Облака, бросая тени на сад, пролетали над головой... наконец Ганна проговорила еще более мягким тоном:
– Иерн, вы мотылек... нет, ястреб, бьющийся в кровь о стеклянное окно.
Если бы вы только могли отодвинуть стекло в сторону... ведь за ним нет ничего - только будущее и свобода.
– Она взяла его за руку.
– Давайте переменим тему, у нас еще остались истинные сокровища друг для друга.
Он глотнул.
– Благодарю вас. Согласен.
Заметил: "Кровь монгов слабеет. Они потеряли волю к власти. Но древний воинский дух еще живет: пусть он и преобразился в стремление проповедовать.
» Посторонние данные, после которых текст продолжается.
-- ==== Sys2Proof/Machine/Member.lean ====
section
/-! DEFINITION. Membership of a Yowiob cluster: the election of the root, the upstream, the membership states and the span (R483
to R486); and the configuration of clusters and of the torch. -/

namespace Sys2Proof.Machine
open Sys2Proof

/-! Configuration (R507, R508). -/

/-- A field of CLUSTER_CONFIG. -/
def yowF (s : State) (w hi lo : Nat) : Nat := paramF s 0x0B01 0 w hi lo
/-- The cluster is enabled. -/
def yowOn (s : State) : Bool := yowF s 1 0 0 == 1
/-- The port is a cluster port. -/
def yowPort (s : State) (e : Nat) : Bool := yowOn s && bitOf (yowF s 1 2 1) e
/-- yow_secure, budget_ns, the key entry and the identifier of the cluster. (DEDUCED, log 89.) -/
def yowSecure (s : State) : Bool := yowF s 1 21 21 == 1
def yowBudget (s : State) : Nat := (paramW s 0x0B01 0 2).toNat
def yowKey (s : State) : Nat := yowF s 3 28 16
def yowId (s : State) : Nat := ofWords (((param s 0x0B01 0).drop 3).take 2)
/-- The time interval in ns (R487). -/
def yowInterval (s : State) : Nat := 2 ^ yowF s 1 19 16 * 7812500
/-- The unit_id of KEY_CONFIG (R405). -/
def keyUnitId (s : State) : Nat := paramF s 0x0701 0 1 15 8

/-- A field of TORCH_CONFIG. -/
def torchF (s : State) (w hi lo : Nat) : Nat := paramF s 0x0B02 0 w hi lo
/-- The torch is enabled. -/
def torchOn (s : State) : Bool := torchCapable s && torchF s 1 0 0 == 1
def torchPort (s : State) : Nat := torchF s 1 1 1
def claimPriority (s : State) : Nat := torchF s 1 15 8
def torchUnitId (s : State) : Nat := torchF s 1 23 16
/-- hold_period_ms, mirror_ms and mirror_timeout_ms in ns. -/
def holdPeriod (s : State) : Nat := 1000000 * torchF s 1 28 24
def mirrorNs (s : State) : Nat := 1000000 * torchF s 2 7 0
def mirrorTimeout (s : State) : Nat := 1000000 * torchF s 2 23 8

/-! Membership (R483 to R486). -/

/-- A cluster link. -/
def yowLink (s : State) (e : Nat) : YowLink := tabGet s.yow.links e {}
/-- Change a cluster link. -/
def modLink (e : Nat) (f : YowLink → YowLink) (s : State) : State :=
  { s with yow := { s.yow with links := tabPut s.yow.links e (f (yowLink s e)) } }
/-- A cluster port whose link is up. -/
def yowUp (s : State) (e : Nat) : Bool := yowPort s e && getB F.netEthStatus_link e s
/-- The cluster ports whose link is up. -/
def yowPorts (s : State) : List Nat := [0, 1].filter (yowUp s)

/-- Some peer is heard: the part is not the only member. -/
def yowPeers (s : State) : Bool := (yowPorts s).any (fun e => (yowLink s e).peer.isSome)
/-- The root_priority that counts: a leaf-only part has 0 unless it is the only member (R483). -/
def ownPriority (s : State) : Nat := if leafOnly s && yowPeers s then 0 else yowF s 1 15 8

/-- What a link offers: root, its priority, and acc_latency_ns, from the latest TIME or, before one, from HELLO (R483, R484). -/
def yowOffer (s : State) (e : Nat) : Option (Nat × Nat × Nat) :=
  let l := yowLink s e
  match l.peer with
  | some p =>
    if !yowUp s e || p.hello.priority = 0 || p.hello.root = Config.serialNumber then none
    else
      let c := match l.corr with
        | some (r, c) => if r = p.hello.root then c else p.hello.acc
        | none => p.hello.acc
      some (p.hello.root, p.hello.priority, c + l.delay)
  | none => none
/-- The offers of the links: port, root, priority, acc_latency_ns. -/
def yowOffers (s : State) : List (Nat × Nat × Nat × Nat) :=
  [0, 1].filterMap (fun e => (yowOffer s e).map (fun o => (e, o)))

/-- A root ranks before another: higher priority, then lower serial number (R483). -/
def rootBefore (p q serial other : Nat) : Bool := decide (q < p) || (p == q && decide (serial < other))

/-- The elected root among the part and the offers that fit the budget, as serial and priority (R483, R484). -/
def yowElected (s : State) : Option (Nat × Nat) :=
  let own := if ownPriority s = 0 then none else some (Config.serialNumber, ownPriority s)
  (yowOffers s).foldl (fun (b : Option (Nat × Nat)) o =>
    if yowBudget s < o.2.2.2 then b
    else match b with
      | none => some (o.2.1, o.2.2.1)
      | some r => if rootBefore o.2.2.1 r.2 o.2.1 r.1 then some (o.2.1, o.2.2.1) else b) own

/-- The least of the offers by acc_latency_ns: port and latency. -/
def leastOffer (os : List (Nat × Nat × Nat × Nat)) : Option (Nat × Nat) :=
  os.foldl (fun (b : Option (Nat × Nat)) o => match b with
    | none => some (o.1, o.2.2.2)
    | some x => if o.2.2.2 < x.2 then some (o.1, o.2.2.2) else b) none

/-- The upstream: among the links that offer the elected root within the budget, that with the least latency (R484). -/
def yowUpstream (s : State) : Option (Nat × Nat) := match yowElected s with
  | some (r, _) => leastOffer ((yowOffers s).filter (fun o => o.2.1 == r && decide (o.2.2.2 ≤ yowBudget s)))
  | none => none

/-- The membership state: 0 OFF, 1 DISCOVER, 2 MEMBER, 3 ROOT, 4 OUT_OF_BUDGET, 5 ISOLATED (R484). -/
def yowState (s : State) : Nat :=
  if !yowOn s then 0
  else if (yowPorts s).isEmpty then 5
  else match yowElected s with
    | some (r, _) => if r = Config.serialNumber then 3 else 2
    | none => if (yowOffers s).isEmpty then 1 else 4

/-- The root's serial number; 0 where none is known. -/
def yowRoot (s : State) : Nat := match yowState s with
  | 2 | 3 => (match yowElected s with
    | some (r, _) => r
    | none => 0)
  | 4 => (match yowOffers s with
    | o :: _ => o.2.1
    | [] => 0)
  | _ => 0
/-- acc_latency_ns: of the upstream; for an OUT_OF_BUDGET part the least that exceeds the budget. (DEDUCED, log 88.) -/
def yowAcc (s : State) : Nat := match yowState s with
  | 2 => ((yowUpstream s).map (·.2)).getD 0
  | 4 => ((leastOffer (yowOffers s)).map (·.2)).getD 0
  | _ => 0

/-- The subtree count: 1 plus the counts reported (R486). -/
def yowSubtree (s : State) : Nat :=
  1 + ((yowPorts s).map (fun e => match (yowLink s e).peer with
    | some p => p.hello.subtree
    | none => 0)).sum

/-- TIME is relayed: by a MEMBER that is not leaf-only, on a cluster port other than its upstream (R485). -/
def yowRelays (s : State) : List Nat :=
  if yowState s = 2 && !leafOnly s then (yowPorts s).filter (fun e => (yowUpstream s).map (·.1) != some e) else []

/-- What has changed the membership is noted: the span, and the event (R484, R486, R488). (DEDUCED, log 88.) -/
def yowNote (old s : State) : State :=
  let st := yowState s
  let s := match st with
    | 2 => if yowState old = 2 then s else setF F.netYowSpan_span 0 1 s
    | 3 => setF F.netYowSpan_span 0 (yowSubtree s) s
    | _ => setF F.netYowSpan_span 0 1 s
  let mis := getF F.netYowStatus_slot_mismatch 0 s
  if yowState old = st && getF F.netYowStatus_slot_mismatch 0 old = mis then s
  else raise Ev.netYowMembership [(st, 3), (mis, 1), (min (yowAcc s) (2 ^ 28 - 1), 28), (yowRoot s, 64)] s

end Sys2Proof.Machine
end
– Иерн посмотрел на женщину, сидевшую возле него. Во взгляде ее видны были забота, сочувствие и ни на йоту уступки.
– Она - истинная дочь солдатая".
4.
К четвертому дню Тераи едва мог владеть собой, да и Ваироа обнаруживал признаки беспокойства.
Не то чтобы их содержали в тяжелых условиях. Им предоставили пустовавший домик слуги - обставленный неприхотливо, но вполне пристойно. На еду и питье жаловаться не приходилось, хрустящие, обжаренные овощи и сыроватое мясо напоминали авайянскую кухню, травяной чай и крепкое пиво дополняли трапезу. Вооруженная охрана бдительно стерегла единственную дверь, но была настроена доброжелательно и охотно вступала в разговор на англише. Ежедневно, под удвоенным караулом, задержанных выпускали наружу погулять час-другой; частенько прогулка заканчивалась гандбольным матчем с собственной охраной. Им предоставляли все развлечения: карты, шахматы, го... и любые книги, которые они могли пожелать. Маураев заверили в том, что легат не замедлит с прибытием и оговорит условия их освобождения.
– Вся беда в том, что Микли - свинья, - с самого начала бурчал Тераи.
Ваироа кивал полосатой головой:
– В кабинете он держался напряженно, но уверенно. Я ощущал это. К сожалению, он не субвокализирует, а язык его характерен лишь для него самого. У меня нет ключа к его думам.
– У него есть план, - грохотнул Тераи смешком.
– Ронику он отослал не затем, чтобы досадить ее любовнику. В подобном случае она бы ему все уши пообрывала... Но что же он поручил ей тогда?
– Передать агенту Союза просьбу о помощи.